**WHAT IS REQUIRED:** Only a number is expected here: the count of lines in this data where "hmem" occurs.

=== Section Start ===

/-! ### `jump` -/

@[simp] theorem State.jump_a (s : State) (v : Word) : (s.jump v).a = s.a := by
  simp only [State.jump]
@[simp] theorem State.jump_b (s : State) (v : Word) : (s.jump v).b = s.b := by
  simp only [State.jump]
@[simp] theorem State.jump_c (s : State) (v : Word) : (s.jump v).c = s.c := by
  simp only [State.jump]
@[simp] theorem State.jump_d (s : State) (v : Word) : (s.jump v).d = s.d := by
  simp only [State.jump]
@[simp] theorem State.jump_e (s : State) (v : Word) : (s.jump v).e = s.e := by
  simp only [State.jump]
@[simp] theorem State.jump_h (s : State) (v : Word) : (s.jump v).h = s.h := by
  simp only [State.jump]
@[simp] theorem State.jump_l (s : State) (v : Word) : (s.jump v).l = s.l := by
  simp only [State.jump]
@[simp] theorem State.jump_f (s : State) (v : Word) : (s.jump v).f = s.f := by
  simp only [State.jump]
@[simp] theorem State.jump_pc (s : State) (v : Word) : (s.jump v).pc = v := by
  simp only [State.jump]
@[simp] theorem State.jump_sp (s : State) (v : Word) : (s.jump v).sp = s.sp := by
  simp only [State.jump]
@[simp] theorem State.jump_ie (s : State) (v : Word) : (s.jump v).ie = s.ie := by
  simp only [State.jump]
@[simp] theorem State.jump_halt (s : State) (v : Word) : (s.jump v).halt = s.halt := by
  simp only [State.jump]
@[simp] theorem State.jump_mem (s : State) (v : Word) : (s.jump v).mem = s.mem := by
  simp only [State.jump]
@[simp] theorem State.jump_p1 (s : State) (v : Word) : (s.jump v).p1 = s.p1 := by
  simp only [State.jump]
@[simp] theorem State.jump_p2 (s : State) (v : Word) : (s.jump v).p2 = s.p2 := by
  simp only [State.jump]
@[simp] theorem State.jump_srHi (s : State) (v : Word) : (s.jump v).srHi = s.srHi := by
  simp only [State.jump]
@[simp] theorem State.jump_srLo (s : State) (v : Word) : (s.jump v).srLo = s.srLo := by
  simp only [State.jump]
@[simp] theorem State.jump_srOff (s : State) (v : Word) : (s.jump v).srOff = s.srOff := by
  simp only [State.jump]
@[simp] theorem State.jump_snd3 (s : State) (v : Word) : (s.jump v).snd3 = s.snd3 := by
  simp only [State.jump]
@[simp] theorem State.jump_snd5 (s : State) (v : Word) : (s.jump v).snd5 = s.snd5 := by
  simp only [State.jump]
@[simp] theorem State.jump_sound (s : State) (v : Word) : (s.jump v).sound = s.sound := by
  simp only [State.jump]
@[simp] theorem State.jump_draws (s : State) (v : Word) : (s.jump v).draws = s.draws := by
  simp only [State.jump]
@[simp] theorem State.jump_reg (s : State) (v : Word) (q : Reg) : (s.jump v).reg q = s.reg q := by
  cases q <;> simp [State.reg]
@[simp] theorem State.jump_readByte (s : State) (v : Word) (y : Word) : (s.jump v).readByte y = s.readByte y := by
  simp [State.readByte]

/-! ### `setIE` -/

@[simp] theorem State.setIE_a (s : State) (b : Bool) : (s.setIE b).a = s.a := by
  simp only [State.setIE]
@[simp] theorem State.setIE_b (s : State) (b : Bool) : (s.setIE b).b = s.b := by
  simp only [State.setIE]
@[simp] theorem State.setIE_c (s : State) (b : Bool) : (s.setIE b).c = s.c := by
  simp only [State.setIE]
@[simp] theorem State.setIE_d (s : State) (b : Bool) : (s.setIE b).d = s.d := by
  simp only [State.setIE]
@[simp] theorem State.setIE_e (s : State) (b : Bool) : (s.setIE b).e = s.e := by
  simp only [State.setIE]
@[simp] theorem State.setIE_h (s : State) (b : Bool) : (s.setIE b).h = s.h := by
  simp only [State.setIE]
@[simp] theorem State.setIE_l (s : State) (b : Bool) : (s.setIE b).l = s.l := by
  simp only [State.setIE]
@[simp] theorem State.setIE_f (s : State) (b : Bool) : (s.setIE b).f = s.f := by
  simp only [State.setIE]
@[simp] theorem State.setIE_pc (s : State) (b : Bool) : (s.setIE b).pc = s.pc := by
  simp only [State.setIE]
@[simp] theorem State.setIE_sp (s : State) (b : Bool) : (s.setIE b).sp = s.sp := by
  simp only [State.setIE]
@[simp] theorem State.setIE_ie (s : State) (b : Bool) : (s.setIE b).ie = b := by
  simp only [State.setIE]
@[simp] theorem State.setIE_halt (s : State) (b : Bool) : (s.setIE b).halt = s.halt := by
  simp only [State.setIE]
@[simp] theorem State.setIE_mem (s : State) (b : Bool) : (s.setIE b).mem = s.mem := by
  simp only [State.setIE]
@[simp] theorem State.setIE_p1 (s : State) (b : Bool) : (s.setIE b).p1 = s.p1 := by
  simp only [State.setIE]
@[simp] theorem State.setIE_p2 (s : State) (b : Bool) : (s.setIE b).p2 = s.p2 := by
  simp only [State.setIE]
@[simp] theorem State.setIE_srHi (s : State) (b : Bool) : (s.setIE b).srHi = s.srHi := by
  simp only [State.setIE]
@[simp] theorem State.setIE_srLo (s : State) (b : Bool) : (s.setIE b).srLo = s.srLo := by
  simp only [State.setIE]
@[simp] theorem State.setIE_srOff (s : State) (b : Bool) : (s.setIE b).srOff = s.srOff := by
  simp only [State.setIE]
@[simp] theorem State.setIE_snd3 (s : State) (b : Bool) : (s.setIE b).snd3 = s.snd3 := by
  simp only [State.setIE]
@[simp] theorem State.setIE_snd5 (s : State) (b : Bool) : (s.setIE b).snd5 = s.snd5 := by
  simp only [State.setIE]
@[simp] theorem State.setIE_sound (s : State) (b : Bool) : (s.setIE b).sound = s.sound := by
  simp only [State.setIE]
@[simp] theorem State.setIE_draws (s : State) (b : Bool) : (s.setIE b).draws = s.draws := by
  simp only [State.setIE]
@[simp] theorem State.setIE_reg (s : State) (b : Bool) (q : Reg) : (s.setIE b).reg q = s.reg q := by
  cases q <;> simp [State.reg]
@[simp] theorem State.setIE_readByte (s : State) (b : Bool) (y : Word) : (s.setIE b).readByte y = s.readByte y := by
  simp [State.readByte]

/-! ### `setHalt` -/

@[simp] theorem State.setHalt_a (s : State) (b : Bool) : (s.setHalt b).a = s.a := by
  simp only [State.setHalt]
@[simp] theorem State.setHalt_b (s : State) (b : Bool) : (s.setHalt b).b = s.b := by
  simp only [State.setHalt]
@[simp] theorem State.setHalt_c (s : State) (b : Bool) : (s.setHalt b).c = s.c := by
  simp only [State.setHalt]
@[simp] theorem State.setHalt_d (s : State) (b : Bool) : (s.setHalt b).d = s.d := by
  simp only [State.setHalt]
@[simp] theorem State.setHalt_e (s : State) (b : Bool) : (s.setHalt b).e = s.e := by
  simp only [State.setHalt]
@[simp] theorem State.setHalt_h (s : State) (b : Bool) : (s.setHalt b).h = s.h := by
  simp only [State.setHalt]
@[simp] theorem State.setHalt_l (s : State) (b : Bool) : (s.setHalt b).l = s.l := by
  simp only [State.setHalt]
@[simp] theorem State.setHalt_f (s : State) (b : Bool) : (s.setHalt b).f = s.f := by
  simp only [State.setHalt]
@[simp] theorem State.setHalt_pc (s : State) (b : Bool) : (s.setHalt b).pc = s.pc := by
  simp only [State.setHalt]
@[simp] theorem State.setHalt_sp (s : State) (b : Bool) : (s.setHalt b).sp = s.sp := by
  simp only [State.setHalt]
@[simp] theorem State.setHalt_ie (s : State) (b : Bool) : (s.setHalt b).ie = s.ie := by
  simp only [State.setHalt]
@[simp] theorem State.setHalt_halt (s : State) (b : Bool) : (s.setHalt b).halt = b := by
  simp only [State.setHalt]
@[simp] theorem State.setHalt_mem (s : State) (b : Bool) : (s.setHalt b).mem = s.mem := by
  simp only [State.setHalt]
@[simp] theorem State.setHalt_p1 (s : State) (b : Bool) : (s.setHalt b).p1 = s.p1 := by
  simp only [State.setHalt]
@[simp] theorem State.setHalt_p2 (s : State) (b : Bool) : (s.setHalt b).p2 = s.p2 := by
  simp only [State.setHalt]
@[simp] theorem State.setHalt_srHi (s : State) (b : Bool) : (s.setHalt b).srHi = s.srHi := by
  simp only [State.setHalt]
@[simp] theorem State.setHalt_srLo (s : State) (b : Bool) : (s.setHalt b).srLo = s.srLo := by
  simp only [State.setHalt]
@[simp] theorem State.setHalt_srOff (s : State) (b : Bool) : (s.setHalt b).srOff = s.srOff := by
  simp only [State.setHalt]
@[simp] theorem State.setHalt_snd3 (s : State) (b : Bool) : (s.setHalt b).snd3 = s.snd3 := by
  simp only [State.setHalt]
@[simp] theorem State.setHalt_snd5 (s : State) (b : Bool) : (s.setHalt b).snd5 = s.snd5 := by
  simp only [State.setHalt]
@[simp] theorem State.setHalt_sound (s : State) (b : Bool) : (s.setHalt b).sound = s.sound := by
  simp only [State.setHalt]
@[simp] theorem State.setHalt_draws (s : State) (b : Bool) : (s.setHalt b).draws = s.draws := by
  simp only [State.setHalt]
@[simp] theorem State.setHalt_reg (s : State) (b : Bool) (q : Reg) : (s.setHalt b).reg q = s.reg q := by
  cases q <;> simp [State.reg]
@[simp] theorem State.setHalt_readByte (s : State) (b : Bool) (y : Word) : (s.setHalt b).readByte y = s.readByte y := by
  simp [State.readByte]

=== Section End ===
=== Section Start ===

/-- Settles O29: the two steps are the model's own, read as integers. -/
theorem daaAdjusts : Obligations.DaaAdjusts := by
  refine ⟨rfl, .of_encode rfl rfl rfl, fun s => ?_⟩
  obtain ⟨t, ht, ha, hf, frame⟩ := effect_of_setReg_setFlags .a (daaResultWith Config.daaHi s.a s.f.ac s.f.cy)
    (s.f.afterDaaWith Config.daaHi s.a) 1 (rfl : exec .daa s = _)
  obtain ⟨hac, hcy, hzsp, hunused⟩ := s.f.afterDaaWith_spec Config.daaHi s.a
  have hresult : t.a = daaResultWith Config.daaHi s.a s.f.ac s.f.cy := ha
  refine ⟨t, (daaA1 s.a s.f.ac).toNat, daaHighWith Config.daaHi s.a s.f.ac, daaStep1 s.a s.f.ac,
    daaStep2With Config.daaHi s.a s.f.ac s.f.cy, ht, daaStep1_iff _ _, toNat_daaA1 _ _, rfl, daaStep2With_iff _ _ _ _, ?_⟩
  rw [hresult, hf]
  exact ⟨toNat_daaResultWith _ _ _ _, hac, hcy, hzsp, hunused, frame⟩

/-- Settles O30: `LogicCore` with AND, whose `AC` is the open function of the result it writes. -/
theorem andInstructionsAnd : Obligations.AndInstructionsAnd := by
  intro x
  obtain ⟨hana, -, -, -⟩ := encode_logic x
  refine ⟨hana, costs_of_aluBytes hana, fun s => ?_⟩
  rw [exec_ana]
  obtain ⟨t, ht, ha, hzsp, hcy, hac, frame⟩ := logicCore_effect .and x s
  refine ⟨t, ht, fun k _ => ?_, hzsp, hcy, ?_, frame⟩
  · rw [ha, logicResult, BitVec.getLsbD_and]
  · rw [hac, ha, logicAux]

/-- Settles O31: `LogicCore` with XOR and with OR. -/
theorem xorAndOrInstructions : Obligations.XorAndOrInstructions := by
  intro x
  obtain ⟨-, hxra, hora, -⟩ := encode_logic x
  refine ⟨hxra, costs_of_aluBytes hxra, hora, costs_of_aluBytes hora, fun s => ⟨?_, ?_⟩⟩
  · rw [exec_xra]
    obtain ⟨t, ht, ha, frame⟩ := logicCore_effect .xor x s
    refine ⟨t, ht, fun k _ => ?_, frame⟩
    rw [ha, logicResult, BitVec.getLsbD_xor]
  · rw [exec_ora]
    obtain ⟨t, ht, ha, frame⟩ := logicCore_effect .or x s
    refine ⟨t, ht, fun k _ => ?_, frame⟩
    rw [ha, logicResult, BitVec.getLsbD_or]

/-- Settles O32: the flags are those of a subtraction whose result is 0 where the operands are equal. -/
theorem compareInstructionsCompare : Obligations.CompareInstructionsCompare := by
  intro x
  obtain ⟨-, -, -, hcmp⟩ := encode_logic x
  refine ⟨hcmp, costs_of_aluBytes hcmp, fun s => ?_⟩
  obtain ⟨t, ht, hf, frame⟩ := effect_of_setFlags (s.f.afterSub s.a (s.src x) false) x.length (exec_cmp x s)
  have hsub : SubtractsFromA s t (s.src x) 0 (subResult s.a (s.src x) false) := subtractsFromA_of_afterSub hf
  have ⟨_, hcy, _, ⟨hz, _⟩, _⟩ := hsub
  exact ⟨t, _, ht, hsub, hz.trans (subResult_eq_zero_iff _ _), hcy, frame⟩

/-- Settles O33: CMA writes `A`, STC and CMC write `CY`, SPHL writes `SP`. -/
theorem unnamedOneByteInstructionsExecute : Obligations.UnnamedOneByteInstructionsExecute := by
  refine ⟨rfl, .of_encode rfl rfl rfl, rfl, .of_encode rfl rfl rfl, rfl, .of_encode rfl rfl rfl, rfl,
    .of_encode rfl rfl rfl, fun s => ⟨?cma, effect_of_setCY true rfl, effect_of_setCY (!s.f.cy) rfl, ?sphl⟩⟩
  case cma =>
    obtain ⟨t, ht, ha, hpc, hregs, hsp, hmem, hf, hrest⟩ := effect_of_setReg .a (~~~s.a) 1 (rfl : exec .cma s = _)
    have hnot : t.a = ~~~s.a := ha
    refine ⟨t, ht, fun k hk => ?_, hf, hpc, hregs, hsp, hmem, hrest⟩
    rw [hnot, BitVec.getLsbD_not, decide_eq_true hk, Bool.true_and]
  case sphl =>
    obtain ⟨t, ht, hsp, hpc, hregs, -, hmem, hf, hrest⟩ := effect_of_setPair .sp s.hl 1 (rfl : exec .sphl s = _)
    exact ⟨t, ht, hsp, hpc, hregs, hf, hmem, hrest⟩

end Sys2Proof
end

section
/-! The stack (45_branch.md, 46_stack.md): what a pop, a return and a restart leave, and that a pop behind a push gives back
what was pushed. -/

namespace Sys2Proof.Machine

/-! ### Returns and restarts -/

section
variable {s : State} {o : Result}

=== Section End ===

**REPLY:** 4